De même la gestion autonome des finances au niveau polaire est indispensable, et est conciliable avec l’existence d’une seule dotation financière de l’Etat. L’université des Antilles ne peut donc avoir autre chose qu’un statut juridique fédéral et être composée de deux pôles universitaires forts et disposant de vrais moyens d’action dans de nouveaux champs de compétence délégués par l’ordonnance plutôt que par les statuts qu’il faudra également revoir. Des moyens en fonction des besoins et du poids réel de chaque pôle doivent par ailleurs être accordés par l’application du principe d’équité.

L’Université des Antilles restera dirigée par un seul président d’université, mais en collaboration avec les deux conseils de pôle de Guadeloupe et de Martinique ; et leur propre « exécutif » : un directeur ou un vice-président recevant lui aussi, grâce à l’ordonnance, certaines des attributions précises jusqu’ici dévolues au seul président d’université.
Le conseil régional, le conseil général, l’établissement public de coopération intercommunale du lieu d’implantation de l’université et les villes universitaires seront toujours représentés chacun par un élu.

Pour donner corps à cette exigence d’autonomie et de réactivité politique, le conseil de chaque pôle auraient pour mission d’élaborer et de conduire la politique de formation et de recherche en lien avec le développement du territoire. Ils définiraient un projet universitaire territorial pour cinq ans élaboré par les élus universitaires en collaboration avec les organisations représentatives.

C’est ainsi qu’un vrai projet guadeloupéen de développement universitaire et scientifique pourrait enfin voir le jour et éviter d’être dilué dans d’incessants arbitrages et concurrences entre pôles.

Il faut aussi introduire formellement l’alternance entre les deux territoires dans la gouvernance. Quand un président sera issu de l’un des pôles de Guadeloupe ou de Martinique, le suivant devra être issu obligatoirement de l’autre pôle. Le président de l’université des Antilles serait chargé de la gestion des services communs, de l’administration générale, de l’harmonisation et de la cohésion de la politique universitaire aux Antilles.
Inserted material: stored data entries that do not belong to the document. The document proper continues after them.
-- ==== Sys2Proof/Laws/Alu.lean ====
section
/-! SUPPORT. Laws of the meanings that compute one result for each lane: integer, floating and double forms. -/

namespace Sys2Proof.Machine

theorem gatherFlags_none (m : Mask) : gatherFlags ((lanesOf m).map (fun _ => (0 : Flags))) = 0 := by
  unfold gatherFlags
  generalize lanesOf m = l
  induction l with
  | nil => rfl
  | cons a r ih => simpa using ih

/-- Two sources and the old destination, without flags (R103, R104). -/
theorem aluR_completes {i : Instr} {r : RArgs} {s : State} {c : Issue} {w : WarpCore} (f : Word → Word → Word → Word) (he : exec i s = aluR i r s f)
    (h : Issuing s c w i) (g : Nat → Word) (hg : ∀ l, f (r.vD s w l) (r.vA s w l) (r.vB s w l) = g l) :
    Completes i s fun t => RegResult s t c w r.d.toNat 1 (fun l _ => g l) 0 := by
  refine ⟨_, he.trans (onWarp_of h _), ?_⟩
  have := State.perLane_spec h.warp r.d (fun l => (f (r.vD s w l) (r.vA s w l) (r.vB s w l), 0))
  rw [gatherFlags_none] at this
  simpa only [hg] using this

/-- One source and an immediate. -/
theorem aluI_completes {i : Instr} {a : IArgs} {s : State} {c : Issue} {w : WarpCore} (f : Word → Word) (he : exec i s = aluI i a s f)
    (h : Issuing s c w i) (g : Nat → Word) (hg : ∀ l, f (s.rd w l a.a.toNat posA) = g l) :
    Completes i s fun t => RegResult s t c w a.d.toNat 1 (fun l _ => g l) 0 := by
  refine ⟨_, he.trans (onWarp_of h _), ?_⟩
  have := State.perLane_spec h.warp a.d (fun l => (f (s.rd w l a.a.toNat posA), 0))
  rw [gatherFlags_none] at this
  simpa only [hg] using this

/-- FP32 forms, with their flags (R104). -/
theorem floatR_completes {i : Instr} {r : RArgs} {s : State} {c : Issue} {w : WarpCore} (f : Word → Word → Word → Word × Flags)
    (he : exec i s = floatR i r s f) (h : Issuing s c w i) :
    Completes i s fun t => RegResult s t c w r.d.toNat 1 (fun l _ => (f (r.vD s w l) (r.vA s w l) (r.vB s w l)).1)
      (gatherFlags ((lanesOf c.lanes).map (fun l => (f (r.vD s w l) (r.vA s w l) (r.vB s w l)).2))) :=
  ⟨_, he.trans (onWarp_of h _), State.perLane_spec h.warp r.d _⟩

/-- FP64 forms, with their flags (R127). -/
theorem doubleR_completes {i : Instr} {r : RArgs} {s : State} {c : Issue} {w : WarpCore} (f : DWord → DWord → DWord → DWord × Flags)
    (he : exec i s = doubleR i r s f) (h : Issuing s c w i) :
    Completes i s fun t => RegResult s t c w r.d.toNat 2
      (fun l j => if j = 0 then loWord (f (r.pairD s w l) (r.pairA s w l) (r.pairB s w l)).1 else hiWord (f (r.pairD s w l) (r.pairA s w l) (r.pairB s w l)).1)
      (gatherFlags ((lanesOf c.lanes).map (fun l => (f (r.pairD s w l) (r.pairA s w l) (r.pairB s w l)).2))) :=
  ⟨_, he.trans (onWarp_of h _), State.perLanePair_spec h.warp r.d _⟩

end Sys2Proof.Machine
end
Il serait plus que jamais le garant de la continuité et de l’accomplissement du service public de l’enseignement supérieur sur les deux territoires.

Les exécutifs des pôles universitaires territoriaux de Guadeloupe et de Martinique exerceraient donc en partie les attributions confiées aux présidents d’université par l’article L. 712-2 du code de l’éducation et les décrets pris pour son application. Ces exécutifs possèderaient les attributions suivantes : présider les conseils polaires d’administration et académiques, établir en concertation avec les instances polaires le projet stratégique universitaire territorial, et définir les orientations de la politique de formation et de recherche en lien avec les collectivités régionales, et en concertation avec les directeurs de composante.

Enfin chaque pôle universitaire devra être doté des services propres suivants : direction financière, direction des ressources humaines, bureau d’aide à l’insertion, direction des relations internationales, service culturel et bureau de la vie étudiante. Voilà donc à travers cette vision de l’autonomie de nos pôles universitaires, une vraie possibilité de permettre d’unir enfin l’exigence d’intelligence territoriale et l’impératif de la formation supérieure de nos jeunes, mais aussi partisans d’une université de Guadeloupe ou des Antilles qui ont le grand mérite de nourrir par leurs échanges une réflexion trop longtemps étouffée et caricaturée.

Didier Destouches

NDLR : Didier Destouches est maître de conférences à la faculté des sciences juridiques et économiques et membre élu du conseil d’administration de l’UAG.